Problem statement: When you reach the line in the data below that contains "(on finished []).self.drv", please start repeating lines exactly, and stop after the line that contains "scalars : Store 32 := []", repeating nothing else.

Stored data:

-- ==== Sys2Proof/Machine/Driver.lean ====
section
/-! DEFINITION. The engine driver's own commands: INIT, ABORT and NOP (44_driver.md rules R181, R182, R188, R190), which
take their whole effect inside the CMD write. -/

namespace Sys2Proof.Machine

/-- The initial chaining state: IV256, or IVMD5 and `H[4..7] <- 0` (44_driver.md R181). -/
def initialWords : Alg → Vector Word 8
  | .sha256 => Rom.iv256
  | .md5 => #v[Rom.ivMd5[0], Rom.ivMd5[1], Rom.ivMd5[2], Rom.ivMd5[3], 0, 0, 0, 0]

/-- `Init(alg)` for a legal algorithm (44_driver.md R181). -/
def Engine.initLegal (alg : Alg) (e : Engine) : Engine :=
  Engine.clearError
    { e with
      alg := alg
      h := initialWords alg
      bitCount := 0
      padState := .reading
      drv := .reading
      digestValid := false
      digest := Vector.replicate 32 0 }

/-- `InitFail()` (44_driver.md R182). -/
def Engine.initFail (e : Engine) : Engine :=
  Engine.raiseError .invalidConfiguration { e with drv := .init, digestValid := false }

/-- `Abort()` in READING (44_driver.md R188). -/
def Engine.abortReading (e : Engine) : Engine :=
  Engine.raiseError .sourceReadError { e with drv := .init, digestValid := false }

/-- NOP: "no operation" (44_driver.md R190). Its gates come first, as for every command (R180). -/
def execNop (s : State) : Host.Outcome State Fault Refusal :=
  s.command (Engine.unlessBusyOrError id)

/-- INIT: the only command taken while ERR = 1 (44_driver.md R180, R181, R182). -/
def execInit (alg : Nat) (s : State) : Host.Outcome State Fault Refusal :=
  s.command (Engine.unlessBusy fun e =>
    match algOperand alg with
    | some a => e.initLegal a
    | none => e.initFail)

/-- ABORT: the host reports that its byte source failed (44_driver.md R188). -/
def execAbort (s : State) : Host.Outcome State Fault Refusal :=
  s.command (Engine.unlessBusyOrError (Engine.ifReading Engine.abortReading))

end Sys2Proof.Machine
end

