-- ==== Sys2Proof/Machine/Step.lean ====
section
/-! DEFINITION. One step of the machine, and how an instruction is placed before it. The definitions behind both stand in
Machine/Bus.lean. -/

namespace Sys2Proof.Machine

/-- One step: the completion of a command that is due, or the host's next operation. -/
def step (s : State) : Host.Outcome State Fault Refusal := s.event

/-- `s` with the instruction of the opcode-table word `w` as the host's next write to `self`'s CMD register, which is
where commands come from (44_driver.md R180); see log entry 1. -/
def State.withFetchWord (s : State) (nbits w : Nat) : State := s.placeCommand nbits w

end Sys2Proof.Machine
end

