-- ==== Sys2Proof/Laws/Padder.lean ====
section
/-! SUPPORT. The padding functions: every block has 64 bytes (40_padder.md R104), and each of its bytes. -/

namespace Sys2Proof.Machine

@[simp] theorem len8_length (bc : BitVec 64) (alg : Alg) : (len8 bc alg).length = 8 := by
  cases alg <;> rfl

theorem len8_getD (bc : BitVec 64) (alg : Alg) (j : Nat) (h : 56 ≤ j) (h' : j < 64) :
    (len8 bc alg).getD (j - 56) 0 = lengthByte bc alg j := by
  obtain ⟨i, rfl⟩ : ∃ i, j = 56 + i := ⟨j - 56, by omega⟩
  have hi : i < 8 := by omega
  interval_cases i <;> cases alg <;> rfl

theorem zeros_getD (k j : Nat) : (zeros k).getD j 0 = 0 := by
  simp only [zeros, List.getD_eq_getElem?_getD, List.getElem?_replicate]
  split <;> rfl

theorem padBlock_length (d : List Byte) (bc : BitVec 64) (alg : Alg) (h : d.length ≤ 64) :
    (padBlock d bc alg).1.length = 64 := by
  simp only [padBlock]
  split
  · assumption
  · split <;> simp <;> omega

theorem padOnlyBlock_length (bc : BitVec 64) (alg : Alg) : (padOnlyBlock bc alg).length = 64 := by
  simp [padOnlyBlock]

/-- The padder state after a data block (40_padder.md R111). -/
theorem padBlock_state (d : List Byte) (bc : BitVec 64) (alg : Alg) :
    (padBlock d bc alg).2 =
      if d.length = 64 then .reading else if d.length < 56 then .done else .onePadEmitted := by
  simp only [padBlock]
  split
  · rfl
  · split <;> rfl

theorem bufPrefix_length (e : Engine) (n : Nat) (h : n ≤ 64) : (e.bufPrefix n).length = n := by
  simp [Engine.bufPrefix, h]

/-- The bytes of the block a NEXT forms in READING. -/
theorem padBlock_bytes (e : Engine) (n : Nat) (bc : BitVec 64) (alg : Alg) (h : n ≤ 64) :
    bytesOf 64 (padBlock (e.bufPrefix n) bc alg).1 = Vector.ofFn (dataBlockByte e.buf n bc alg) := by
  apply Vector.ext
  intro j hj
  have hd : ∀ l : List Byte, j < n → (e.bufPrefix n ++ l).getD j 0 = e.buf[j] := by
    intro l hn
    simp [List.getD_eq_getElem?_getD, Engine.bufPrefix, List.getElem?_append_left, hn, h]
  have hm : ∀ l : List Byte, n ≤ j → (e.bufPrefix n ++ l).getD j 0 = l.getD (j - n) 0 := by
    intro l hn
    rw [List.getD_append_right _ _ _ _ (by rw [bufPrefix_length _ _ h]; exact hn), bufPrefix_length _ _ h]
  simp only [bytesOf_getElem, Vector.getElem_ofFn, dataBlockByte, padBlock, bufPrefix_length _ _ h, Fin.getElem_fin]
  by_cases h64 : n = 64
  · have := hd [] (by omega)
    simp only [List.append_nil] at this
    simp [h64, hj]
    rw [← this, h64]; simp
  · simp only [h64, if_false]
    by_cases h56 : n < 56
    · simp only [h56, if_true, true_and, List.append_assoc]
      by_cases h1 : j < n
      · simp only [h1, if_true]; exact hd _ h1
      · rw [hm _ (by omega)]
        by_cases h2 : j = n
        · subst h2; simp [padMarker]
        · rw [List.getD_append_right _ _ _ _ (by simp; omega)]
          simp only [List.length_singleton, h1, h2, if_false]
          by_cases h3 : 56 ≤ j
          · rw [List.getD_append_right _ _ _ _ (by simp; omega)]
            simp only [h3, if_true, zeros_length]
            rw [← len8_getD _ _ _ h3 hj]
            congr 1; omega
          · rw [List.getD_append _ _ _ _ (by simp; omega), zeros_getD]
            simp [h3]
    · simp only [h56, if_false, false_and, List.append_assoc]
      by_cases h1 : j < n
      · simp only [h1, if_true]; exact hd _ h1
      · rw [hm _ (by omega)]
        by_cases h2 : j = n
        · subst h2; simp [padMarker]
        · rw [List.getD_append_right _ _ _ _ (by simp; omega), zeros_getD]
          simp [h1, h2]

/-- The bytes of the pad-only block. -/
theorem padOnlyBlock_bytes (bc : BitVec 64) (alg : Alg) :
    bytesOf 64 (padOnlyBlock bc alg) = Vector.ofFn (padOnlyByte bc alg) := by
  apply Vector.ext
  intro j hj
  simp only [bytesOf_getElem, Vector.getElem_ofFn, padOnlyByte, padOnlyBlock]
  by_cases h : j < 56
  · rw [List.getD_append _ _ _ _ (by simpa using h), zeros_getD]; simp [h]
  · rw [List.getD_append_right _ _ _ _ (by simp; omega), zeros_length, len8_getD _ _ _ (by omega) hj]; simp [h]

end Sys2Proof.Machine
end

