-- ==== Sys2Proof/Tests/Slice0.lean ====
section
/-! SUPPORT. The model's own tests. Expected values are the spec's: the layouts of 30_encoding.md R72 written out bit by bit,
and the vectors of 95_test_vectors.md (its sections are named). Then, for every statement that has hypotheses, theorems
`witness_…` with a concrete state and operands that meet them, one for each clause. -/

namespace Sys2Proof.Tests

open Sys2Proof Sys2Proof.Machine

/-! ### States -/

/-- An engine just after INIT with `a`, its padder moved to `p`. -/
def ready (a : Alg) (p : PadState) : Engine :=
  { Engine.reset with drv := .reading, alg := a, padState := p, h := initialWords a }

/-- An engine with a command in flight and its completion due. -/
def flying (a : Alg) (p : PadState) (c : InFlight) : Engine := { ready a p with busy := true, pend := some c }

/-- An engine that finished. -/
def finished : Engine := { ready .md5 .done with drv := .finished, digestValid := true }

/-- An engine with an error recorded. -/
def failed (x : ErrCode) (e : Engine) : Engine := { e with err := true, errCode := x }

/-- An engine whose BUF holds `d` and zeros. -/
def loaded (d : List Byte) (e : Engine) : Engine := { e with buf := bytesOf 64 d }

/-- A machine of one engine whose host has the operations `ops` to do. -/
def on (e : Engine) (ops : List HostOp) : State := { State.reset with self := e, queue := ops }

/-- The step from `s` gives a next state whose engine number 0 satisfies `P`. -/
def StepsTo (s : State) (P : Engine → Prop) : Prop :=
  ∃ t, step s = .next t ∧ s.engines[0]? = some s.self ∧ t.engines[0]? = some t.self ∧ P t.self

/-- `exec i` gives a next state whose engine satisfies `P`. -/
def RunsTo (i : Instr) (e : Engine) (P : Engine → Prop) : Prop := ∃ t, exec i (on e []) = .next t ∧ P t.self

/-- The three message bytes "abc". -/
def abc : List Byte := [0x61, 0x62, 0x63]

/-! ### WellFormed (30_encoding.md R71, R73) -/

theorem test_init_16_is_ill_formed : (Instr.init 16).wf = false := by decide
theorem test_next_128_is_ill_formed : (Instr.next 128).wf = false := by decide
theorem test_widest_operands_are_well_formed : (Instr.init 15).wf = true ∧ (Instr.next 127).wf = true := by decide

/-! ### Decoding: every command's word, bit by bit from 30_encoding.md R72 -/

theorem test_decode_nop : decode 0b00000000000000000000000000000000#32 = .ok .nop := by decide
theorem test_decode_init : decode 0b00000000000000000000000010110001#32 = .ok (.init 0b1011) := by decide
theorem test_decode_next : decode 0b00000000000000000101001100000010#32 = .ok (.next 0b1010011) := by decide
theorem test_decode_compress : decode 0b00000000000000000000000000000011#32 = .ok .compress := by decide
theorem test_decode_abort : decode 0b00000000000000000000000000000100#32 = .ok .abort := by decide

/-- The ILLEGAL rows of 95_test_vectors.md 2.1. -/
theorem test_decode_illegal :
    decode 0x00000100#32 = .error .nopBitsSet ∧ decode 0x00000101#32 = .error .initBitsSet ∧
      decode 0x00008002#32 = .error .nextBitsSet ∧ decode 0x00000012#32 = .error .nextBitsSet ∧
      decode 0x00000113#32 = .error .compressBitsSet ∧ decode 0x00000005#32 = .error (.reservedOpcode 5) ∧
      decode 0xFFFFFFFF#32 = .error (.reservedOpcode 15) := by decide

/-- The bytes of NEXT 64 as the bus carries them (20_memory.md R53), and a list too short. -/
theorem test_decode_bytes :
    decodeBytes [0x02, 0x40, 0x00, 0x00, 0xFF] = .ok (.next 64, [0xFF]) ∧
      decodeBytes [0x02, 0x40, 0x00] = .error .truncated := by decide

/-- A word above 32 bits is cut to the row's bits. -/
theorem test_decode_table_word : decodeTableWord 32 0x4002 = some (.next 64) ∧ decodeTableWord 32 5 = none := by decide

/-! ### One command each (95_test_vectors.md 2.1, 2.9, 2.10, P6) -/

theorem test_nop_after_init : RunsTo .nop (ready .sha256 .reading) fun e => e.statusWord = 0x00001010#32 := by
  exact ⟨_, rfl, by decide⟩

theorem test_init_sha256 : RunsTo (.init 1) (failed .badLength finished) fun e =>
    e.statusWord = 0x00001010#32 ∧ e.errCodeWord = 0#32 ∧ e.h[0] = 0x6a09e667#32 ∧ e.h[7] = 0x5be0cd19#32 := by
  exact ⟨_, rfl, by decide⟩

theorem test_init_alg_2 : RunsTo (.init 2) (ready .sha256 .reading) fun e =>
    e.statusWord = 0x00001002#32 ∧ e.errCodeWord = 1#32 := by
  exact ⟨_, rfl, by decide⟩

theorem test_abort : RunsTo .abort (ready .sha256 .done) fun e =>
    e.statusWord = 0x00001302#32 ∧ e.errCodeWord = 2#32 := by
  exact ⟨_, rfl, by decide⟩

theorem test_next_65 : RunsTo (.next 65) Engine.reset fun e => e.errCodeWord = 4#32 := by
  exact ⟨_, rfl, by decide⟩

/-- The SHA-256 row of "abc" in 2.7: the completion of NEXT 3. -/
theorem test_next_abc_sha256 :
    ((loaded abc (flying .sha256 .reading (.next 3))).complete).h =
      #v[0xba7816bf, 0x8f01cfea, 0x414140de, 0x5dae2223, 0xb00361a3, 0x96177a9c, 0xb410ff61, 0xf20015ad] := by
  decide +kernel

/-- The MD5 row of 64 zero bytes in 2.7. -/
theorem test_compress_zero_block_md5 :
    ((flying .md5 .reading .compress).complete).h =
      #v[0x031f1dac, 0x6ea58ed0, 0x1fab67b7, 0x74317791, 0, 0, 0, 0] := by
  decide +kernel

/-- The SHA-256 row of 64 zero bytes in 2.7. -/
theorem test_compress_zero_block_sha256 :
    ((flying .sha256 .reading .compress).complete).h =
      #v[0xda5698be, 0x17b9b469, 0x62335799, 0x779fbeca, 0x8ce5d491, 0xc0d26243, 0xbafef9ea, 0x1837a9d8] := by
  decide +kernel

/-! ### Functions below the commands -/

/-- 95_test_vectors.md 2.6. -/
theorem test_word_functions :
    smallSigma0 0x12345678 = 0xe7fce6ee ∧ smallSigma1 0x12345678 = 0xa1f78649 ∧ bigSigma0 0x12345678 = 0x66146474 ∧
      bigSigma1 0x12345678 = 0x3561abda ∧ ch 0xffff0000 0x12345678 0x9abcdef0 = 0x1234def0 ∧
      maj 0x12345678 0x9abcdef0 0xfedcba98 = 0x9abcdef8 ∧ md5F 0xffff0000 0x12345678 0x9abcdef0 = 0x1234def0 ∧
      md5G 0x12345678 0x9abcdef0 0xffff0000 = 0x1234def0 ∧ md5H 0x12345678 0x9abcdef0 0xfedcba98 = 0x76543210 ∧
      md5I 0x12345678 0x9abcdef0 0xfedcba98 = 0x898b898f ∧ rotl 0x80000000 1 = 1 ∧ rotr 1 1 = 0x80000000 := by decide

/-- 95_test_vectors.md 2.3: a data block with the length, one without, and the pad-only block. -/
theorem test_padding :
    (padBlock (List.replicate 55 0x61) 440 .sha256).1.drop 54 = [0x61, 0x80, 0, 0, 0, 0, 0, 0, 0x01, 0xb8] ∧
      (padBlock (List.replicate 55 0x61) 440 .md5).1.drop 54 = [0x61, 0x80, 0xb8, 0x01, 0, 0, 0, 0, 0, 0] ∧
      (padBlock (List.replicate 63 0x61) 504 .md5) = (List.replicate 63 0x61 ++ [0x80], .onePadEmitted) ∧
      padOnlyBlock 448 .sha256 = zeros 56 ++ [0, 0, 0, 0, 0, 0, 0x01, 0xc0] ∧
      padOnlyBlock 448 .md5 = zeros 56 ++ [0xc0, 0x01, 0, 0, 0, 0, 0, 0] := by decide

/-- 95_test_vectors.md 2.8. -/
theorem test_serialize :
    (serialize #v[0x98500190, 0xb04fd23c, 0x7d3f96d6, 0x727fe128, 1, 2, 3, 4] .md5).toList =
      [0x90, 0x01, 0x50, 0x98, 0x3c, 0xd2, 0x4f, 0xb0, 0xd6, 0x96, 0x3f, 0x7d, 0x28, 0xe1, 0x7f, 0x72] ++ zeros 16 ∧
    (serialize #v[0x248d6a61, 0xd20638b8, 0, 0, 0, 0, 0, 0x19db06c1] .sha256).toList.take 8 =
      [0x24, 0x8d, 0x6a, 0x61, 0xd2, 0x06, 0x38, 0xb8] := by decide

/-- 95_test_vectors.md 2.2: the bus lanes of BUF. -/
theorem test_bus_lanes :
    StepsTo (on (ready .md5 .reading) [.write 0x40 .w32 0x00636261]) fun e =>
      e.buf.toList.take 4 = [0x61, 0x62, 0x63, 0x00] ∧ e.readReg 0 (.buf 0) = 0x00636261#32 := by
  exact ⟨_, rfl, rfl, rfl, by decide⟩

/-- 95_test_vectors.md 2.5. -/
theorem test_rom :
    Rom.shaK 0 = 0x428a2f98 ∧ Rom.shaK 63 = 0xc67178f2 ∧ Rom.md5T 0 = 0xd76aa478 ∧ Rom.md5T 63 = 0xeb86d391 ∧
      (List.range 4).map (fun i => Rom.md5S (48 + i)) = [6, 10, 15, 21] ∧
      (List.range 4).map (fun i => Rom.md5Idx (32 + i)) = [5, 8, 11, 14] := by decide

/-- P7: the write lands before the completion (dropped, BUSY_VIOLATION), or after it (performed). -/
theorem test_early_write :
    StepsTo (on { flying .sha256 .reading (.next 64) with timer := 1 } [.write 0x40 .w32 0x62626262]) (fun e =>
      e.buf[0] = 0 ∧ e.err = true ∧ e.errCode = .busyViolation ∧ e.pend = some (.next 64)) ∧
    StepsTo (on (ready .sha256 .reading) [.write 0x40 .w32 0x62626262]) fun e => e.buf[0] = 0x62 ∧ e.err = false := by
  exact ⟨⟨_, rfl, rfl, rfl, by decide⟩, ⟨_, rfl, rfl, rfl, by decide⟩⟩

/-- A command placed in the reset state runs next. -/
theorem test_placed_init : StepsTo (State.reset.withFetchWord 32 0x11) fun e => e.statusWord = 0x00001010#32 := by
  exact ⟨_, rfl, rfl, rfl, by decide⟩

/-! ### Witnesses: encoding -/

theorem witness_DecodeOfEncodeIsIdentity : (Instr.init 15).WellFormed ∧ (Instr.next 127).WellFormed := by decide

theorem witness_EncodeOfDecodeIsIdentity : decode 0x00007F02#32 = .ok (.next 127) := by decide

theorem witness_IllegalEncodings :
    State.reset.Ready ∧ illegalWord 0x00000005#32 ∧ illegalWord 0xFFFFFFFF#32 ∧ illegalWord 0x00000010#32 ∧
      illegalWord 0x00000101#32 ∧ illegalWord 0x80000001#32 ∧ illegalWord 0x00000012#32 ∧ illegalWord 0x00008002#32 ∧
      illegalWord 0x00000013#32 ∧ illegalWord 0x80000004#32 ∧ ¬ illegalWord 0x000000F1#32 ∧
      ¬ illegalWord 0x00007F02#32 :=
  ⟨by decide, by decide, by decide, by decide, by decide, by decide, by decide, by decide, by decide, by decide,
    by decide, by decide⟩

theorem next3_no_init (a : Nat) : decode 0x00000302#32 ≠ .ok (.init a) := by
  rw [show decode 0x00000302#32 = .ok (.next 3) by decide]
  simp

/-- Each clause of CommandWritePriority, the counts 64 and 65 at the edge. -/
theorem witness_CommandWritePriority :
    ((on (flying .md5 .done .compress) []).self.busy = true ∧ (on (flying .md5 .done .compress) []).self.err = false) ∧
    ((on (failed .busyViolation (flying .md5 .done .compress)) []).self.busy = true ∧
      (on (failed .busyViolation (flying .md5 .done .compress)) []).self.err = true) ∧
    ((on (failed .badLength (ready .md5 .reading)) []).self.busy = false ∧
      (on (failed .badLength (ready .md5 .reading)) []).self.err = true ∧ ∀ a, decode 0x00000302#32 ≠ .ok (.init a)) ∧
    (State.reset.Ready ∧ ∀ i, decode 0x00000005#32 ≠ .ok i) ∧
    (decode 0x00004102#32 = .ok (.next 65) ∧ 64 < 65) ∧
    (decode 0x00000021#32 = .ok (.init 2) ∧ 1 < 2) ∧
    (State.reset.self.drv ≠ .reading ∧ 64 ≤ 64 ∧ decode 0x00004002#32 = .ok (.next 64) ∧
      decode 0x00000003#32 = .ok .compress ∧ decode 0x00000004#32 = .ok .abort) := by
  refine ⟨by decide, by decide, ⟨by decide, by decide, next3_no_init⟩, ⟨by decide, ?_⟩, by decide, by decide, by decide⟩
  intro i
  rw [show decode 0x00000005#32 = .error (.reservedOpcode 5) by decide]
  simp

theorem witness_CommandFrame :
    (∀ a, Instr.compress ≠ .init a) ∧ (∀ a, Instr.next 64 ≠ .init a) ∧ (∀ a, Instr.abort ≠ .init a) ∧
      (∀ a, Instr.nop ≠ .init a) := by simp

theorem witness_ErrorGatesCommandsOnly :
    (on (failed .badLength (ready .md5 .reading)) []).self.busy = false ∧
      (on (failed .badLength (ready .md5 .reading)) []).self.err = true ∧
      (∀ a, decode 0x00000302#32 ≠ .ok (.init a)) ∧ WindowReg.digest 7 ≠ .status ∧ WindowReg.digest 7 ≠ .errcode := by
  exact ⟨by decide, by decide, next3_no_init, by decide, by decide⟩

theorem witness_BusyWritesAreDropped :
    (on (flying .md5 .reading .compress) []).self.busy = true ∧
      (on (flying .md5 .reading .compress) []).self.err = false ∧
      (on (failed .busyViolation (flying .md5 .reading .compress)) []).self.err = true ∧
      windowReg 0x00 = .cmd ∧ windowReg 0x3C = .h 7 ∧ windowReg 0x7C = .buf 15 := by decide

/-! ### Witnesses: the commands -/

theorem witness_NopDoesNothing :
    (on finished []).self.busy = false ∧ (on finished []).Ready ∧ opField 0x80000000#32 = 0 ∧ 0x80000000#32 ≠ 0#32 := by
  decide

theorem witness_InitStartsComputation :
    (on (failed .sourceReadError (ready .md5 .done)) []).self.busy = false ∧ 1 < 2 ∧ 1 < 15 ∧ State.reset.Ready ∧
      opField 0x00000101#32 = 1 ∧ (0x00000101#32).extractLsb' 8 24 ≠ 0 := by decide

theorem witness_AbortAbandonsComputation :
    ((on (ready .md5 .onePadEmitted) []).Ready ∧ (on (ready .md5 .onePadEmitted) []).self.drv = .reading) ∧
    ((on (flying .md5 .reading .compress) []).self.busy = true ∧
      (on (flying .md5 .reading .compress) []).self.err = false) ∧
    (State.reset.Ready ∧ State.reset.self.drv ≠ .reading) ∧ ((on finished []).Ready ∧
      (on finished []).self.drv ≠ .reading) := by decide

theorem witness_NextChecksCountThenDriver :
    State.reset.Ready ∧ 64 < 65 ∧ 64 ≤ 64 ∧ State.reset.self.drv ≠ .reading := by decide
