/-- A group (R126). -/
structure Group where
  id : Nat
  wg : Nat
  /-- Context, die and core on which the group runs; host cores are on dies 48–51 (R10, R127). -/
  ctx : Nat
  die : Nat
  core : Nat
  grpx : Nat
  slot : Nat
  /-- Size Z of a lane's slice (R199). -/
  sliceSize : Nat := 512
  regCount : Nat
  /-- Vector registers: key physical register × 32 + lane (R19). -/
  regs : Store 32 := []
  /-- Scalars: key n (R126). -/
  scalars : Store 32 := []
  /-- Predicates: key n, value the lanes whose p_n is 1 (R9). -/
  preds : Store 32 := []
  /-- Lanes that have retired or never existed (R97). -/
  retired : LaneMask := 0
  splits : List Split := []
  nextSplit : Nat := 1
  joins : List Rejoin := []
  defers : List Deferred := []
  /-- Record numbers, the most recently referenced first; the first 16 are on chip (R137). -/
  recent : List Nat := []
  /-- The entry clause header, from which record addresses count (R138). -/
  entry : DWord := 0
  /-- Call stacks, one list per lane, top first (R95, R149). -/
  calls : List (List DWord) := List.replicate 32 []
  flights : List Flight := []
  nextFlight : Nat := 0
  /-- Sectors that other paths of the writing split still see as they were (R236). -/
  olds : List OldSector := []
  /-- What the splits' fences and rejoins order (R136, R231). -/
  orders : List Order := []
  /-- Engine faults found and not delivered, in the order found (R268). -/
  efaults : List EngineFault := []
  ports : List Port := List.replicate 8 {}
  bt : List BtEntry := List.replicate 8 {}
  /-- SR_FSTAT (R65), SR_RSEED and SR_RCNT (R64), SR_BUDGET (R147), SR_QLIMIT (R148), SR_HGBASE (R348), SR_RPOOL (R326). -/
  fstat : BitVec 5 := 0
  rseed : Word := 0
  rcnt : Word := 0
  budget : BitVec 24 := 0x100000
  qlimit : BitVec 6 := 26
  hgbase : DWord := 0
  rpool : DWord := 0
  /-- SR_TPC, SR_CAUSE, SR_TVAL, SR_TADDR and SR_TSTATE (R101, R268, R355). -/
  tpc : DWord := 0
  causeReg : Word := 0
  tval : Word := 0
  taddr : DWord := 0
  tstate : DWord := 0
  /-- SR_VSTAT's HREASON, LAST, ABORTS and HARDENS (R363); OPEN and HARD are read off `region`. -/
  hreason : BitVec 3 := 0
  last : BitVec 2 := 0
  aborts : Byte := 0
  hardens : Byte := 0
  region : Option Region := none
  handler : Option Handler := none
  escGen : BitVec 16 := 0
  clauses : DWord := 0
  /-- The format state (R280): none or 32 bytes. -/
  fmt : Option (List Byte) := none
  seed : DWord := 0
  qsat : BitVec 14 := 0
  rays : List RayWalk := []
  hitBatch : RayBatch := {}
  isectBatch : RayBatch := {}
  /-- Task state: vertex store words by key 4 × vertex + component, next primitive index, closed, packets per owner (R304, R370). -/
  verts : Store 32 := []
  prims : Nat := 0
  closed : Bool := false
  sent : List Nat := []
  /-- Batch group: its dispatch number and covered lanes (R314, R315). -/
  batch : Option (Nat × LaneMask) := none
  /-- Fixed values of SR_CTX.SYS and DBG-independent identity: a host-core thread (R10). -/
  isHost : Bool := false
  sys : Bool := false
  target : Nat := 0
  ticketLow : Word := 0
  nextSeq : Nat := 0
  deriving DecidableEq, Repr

Solution for this problem:
      (on finished []).self.drv ≠ .reading) := by decide

theorem witness_NextChecksCountThenDriver :
    State.reset.Ready ∧ 64 < 65 ∧ 64 ≤ 64 ∧ State.reset.self.drv ≠ .reading := by decide
/-- A group (R126). -/
structure Group where
  id : Nat
  wg : Nat
  /-- Context, die and core on which the group runs; host cores are on dies 48–51 (R10, R127). -/
  ctx : Nat
  die : Nat
  core : Nat
  grpx : Nat
  slot : Nat
  /-- Size Z of a lane's slice (R199). -/
  sliceSize : Nat := 512
  regCount : Nat
  /-- Vector registers: key physical register × 32 + lane (R19). -/
  regs : Store 32 := []
  /-- Scalars: key n (R126). -/
  scalars : Store 32 := []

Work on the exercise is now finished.